This was never more accurate than when I wrote my first book, FOOLS RUSH IN. I took the first case I worked as a secretary for an undercover narcotics team and fictionalized it to include a kidnapping, two murders and a budding romance.

I was invited to speak to a book club three hours away on the Pacific coast. Summer means 100+ degree weather for days on end in the Central Valley of California. Any excuse for a trip to the coast is a good one.

What was different about this event was that the detective I wrote about, “Wolfe” in my book, came with me. His mother was hosting the event at her house. She wanted her friends to meet her son just to prove he wasn't the cad I made him out to be in the novel.

Thirty-two women filled the living room, everyone anxious to meet “the author.” An 11” X 14” black and white photo of “Wolfe” greeted them at the front door. It was from his undercover days, and he bore a striking resemblance to Charlie Manson.

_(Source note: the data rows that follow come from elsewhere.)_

-- ==== Sys2Proof/Machine/State.lean ====
section
/-! DEFINITION. Machine/State.lean: the whole state of SFC8 as plain data (10_state.md R20), the reasons a step can
stop, and the state after reset (R43). -/

namespace Sys2Proof.Machine

/-- `tx_state` (R22). The code 7 is unreachable and is not represented (93_implementation_defined.md U7). -/
inductive TxState where
  /-- `T_IDLE`: no frame in progress. -/
  | idle
  /-- `T_OPH`: offering `hi(tx_opcode)`. -/
  | oph
  /-- `T_OPL`: offering `lo(tx_opcode)`. -/
  | opl
  /-- `T_WAIT`: waiting for the host's next argument word. -/
  | wait
  /-- `T_AH`: offering `hi(tx_word)`. -/
  | ah
  /-- `T_AL`: offering `lo(tx_word)`. -/
  | al
  /-- `T_AC`: offering `tx_crc`. -/
  | ac
deriving DecidableEq, Repr

/-- `rx_state` (R28). The code 3 is not represented (U7). -/
inductive RxState where
  /-- `R_IDLE`: no frame in progress; the R port is not ready. -/
  | idle
  /-- `R_ACTIVE`: a frame is being received; the R port is ready. -/
  | active
  /-- `R_DONE`: the frame has ended and its verdict is in `rx_res`. -/
  | done
deriving DecidableEq, Repr

/-- `rx_phase` (R31): how many bytes of the current group are held. The code 3 is not represented (U7). -/
inductive RxPhase where
  | p0 | p1 | p2
deriving DecidableEq, Repr

/-- `rx_res` (R35). The code 3 is not represented (U7). -/
inductive RxRes where
  /-- `RES_OK`. -/
  | ok
  /-- `RES_CHECKSUM`. -/
  | checksum
  /-- `RES_LENGTH`. -/
  | length
deriving DecidableEq, Repr

/-- The status codes of a response (30_encoding.md R77). -/
inductive Status where
  | ok | eIllegal | eState | eRange | eChecksum | eLength
deriving DecidableEq, Repr

/-- `rx_buf` (R36), the block's only indexed storage (R9): the entries that hold a value, indices strictly rising. An
index not listed holds no value. Log entry 5. -/
abbrev Memory := List (Nat × Word)

/-- The canonical form of the buffer: indices strictly rise. (No entry can equal what an unlisted index reads as,
since that is no value.) -/
def Memory.wf : Memory → Bool
  | [] => true
  | [_] => true
  | c :: c' :: rest => decide (c.1 < c'.1) && Memory.wf (c' :: rest)

/-- The registers of the TX unit (R20, R22 to R26). -/
structure TxRegs where
  /-- `tx_state`. -/
  state  : TxState
  /-- `tx_opcode`. -/
  opcode : Word
  /-- `tx_rem`. -/
  rem    : Byte
  /-- `tx_word`. -/
  word   : Word
  /-- `tx_crc`. -/
  crc    : Byte
deriving DecidableEq, Repr

/-- The registers of the RX unit (R20, R28 to R36). -/
structure RxRegs where
  /-- `rx_state`. -/
  state  : RxState
  /-- `rx_expect`. -/
  expect : Byte
  /-- `rx_widx`. -/
  widx   : Byte
  /-- `rx_phase`. -/
  phase  : RxPhase
  /-- `rx_hi`. -/
  hi     : Byte
  /-- `rx_lo`. -/
  lo     : Byte
  /-- `rx_over`. -/
  overflow : Bool
  /-- `rx_cerr`. -/
  cerr   : Bool
  /-- `rx_cidx`. -/
  cidx   : Byte
  /-- `rx_res`. -/
  res    : RxRes
  /-- `rx_buf`. -/
  buf    : Memory
deriving DecidableEq, Repr

/-- Who acts at a step: the three kinds of step of R10, and the reset input of R220. -/
inductive Turn where
  /-- An edge with `rst` = 1 (R220). -/
  | reset
  /-- The host presents its next command word (R51). -/
  | host
  /-- The transport is ready to take a T item (R52). -/
  | t
  /-- The transport offers its next R item (R53). -/
  | r
deriving DecidableEq, Repr

/-- The ports' far side: what the agents have yet to present, whose turn it is, and what the block has given out. No
register of the block (R44); the model's own fields, log entries 1 and 10. -/
structure Ports where
  /-- Command words the host has yet to present, the next one first. -/
  cmds      : List Word32
  /-- Items the transport has yet to hand over; the first one is on offer at the R port until it is taken (R53). -/
  rItems    : List Item
  /-- Which agent acts at each coming step, the next one first. -/
  turns     : List Turn
  /-- Every response word the block has given, oldest first (R51). -/
  responses : List Word32
  /-- Every T item the transport has taken, oldest first (R52). -/
  tItems    : List Item
deriving DecidableEq, Repr

/-- The whole state. The CRC unit has no register (R21). -/
structure State where
  /-- The build-time parameters (R7); no step writes them. -/
  config : Config
  /-- The TX unit's registers. -/
  tx     : TxRegs
  /-- The RX unit's registers. -/
  rx     : RxRegs
  /-- The ports' far side. -/
  ports  : Ports
deriving DecidableEq, Repr

/-- Why a step can stop. Both are impossible in a state that satisfies the invariant of R37 (Safety.lean), so a run
from reset never stops; they stand for states no run reaches. -/
inductive Fault where
  /-- Raised by RX.RDWORD when the entry it may read holds no value: "a fault of the model, not a value"
  (93_implementation_defined.md U1, U2). Safe: the machine stops where the block has no such state. -/
  | bufferNoValue (index : Nat)
  /-- Raised by RX.BYTE and RX.RDWORD for an index at or beyond `MAX_RESP`, an entry that does not exist (R36, R50).
  Safe: excluded by R37(b). -/
  | bufferAbsent (index : Nat)
deriving DecidableEq, Repr

/-- Why a step can be refused. Every operation of R78 has its meaning, so no arm of exec answers with it. -/
inductive Refusal where
  /-- Raised by an arm of exec that has no meaning yet (none). Safe: the machine stops. -/
  | notModelled (mnemonic : String)
deriving DecidableEq, Repr

/-- The TX registers after reset (R43). `tx_opcode`, `tx_word` and `tx_crc` are unspecified there; 0 is a DESIGN
CHOICE, log entry 4. -/
def TxRegs.reset : TxRegs :=
  { state := .idle, opcode := 0, rem := 0, word := 0, crc := 0 }

/-- The RX registers after reset (R43). `rx_hi` and `rx_lo` are unspecified there; 0 is a DESIGN CHOICE, log entry 4.
No buffer entry holds a value. -/
def RxRegs.reset : RxRegs :=
  { state := .idle, expect := 0, widx := 0, phase := .p0, hi := 0, lo := 0, overflow := false, cerr := false, cidx := 0,
    res := .ok, buf := [] }

/-- Nothing waits to be presented, nothing has been given out. -/
def Ports.empty : Ports := { cmds := [], rItems := [], turns := [], responses := [], tItems := [] }

/-- The machine right after reset (R43, R221), with `MAX_RESP` = 32 (log entry 3) and nothing presented yet (log
entry 1). -/
def State.reset : State :=
  { config := Config.reference, tx := TxRegs.reset, rx := RxRegs.reset, ports := Ports.empty }

end Sys2Proof.Machine
end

The detective surprised me by compiling a photo album of all the characters in my book. Everything I'd written about, from the members of the meth gang to the heroin hype kit that nearly killed my heroine, was there for show-and-tell.

The ladies had read the book and quoted from passages I barely remembered. They used the fictional names of the characters while asking the detective questions. It was a little confusing for him, but he'd read the book as well. It had jogged his memory of details of the 1991 case. I was amazed by how much of the story I had retained while writing the book and how close my descriptions were of the drug dealer's compound. Seeing the photos brought back those memories.

Fictionalizing true events requires a writer to pick details that will make the story “real” to the reader, but it also means leaving details out. Truth may be stranger than fiction, but it can lose readers. The drug dealer I wrote about believed he was the reincarnation of the god Thor. There was no way that piece of trivia would show up in my novel!

The relationship between “Wolfe” and Christy was NOT the status of the detective and myself. My writing group insisted on a romantic relationship gone sour, so that's what I wrote. The storyline and tension became stronger. I'm not sure how the detective's wife felt about it, but we assured her it was fiction.

When life gives writers great material, it's important to deliver a novel that is entertaining but also opens up the reader's world. The characters have to come alive, the dialog has to ring true. But, unlike reality, it is the writer's job to elevate the story to more than just a re-telling of events. Fictionalization means bringing in the author's unique and subjective viewpoint, a landscape of words to help readers find truth in their own lives.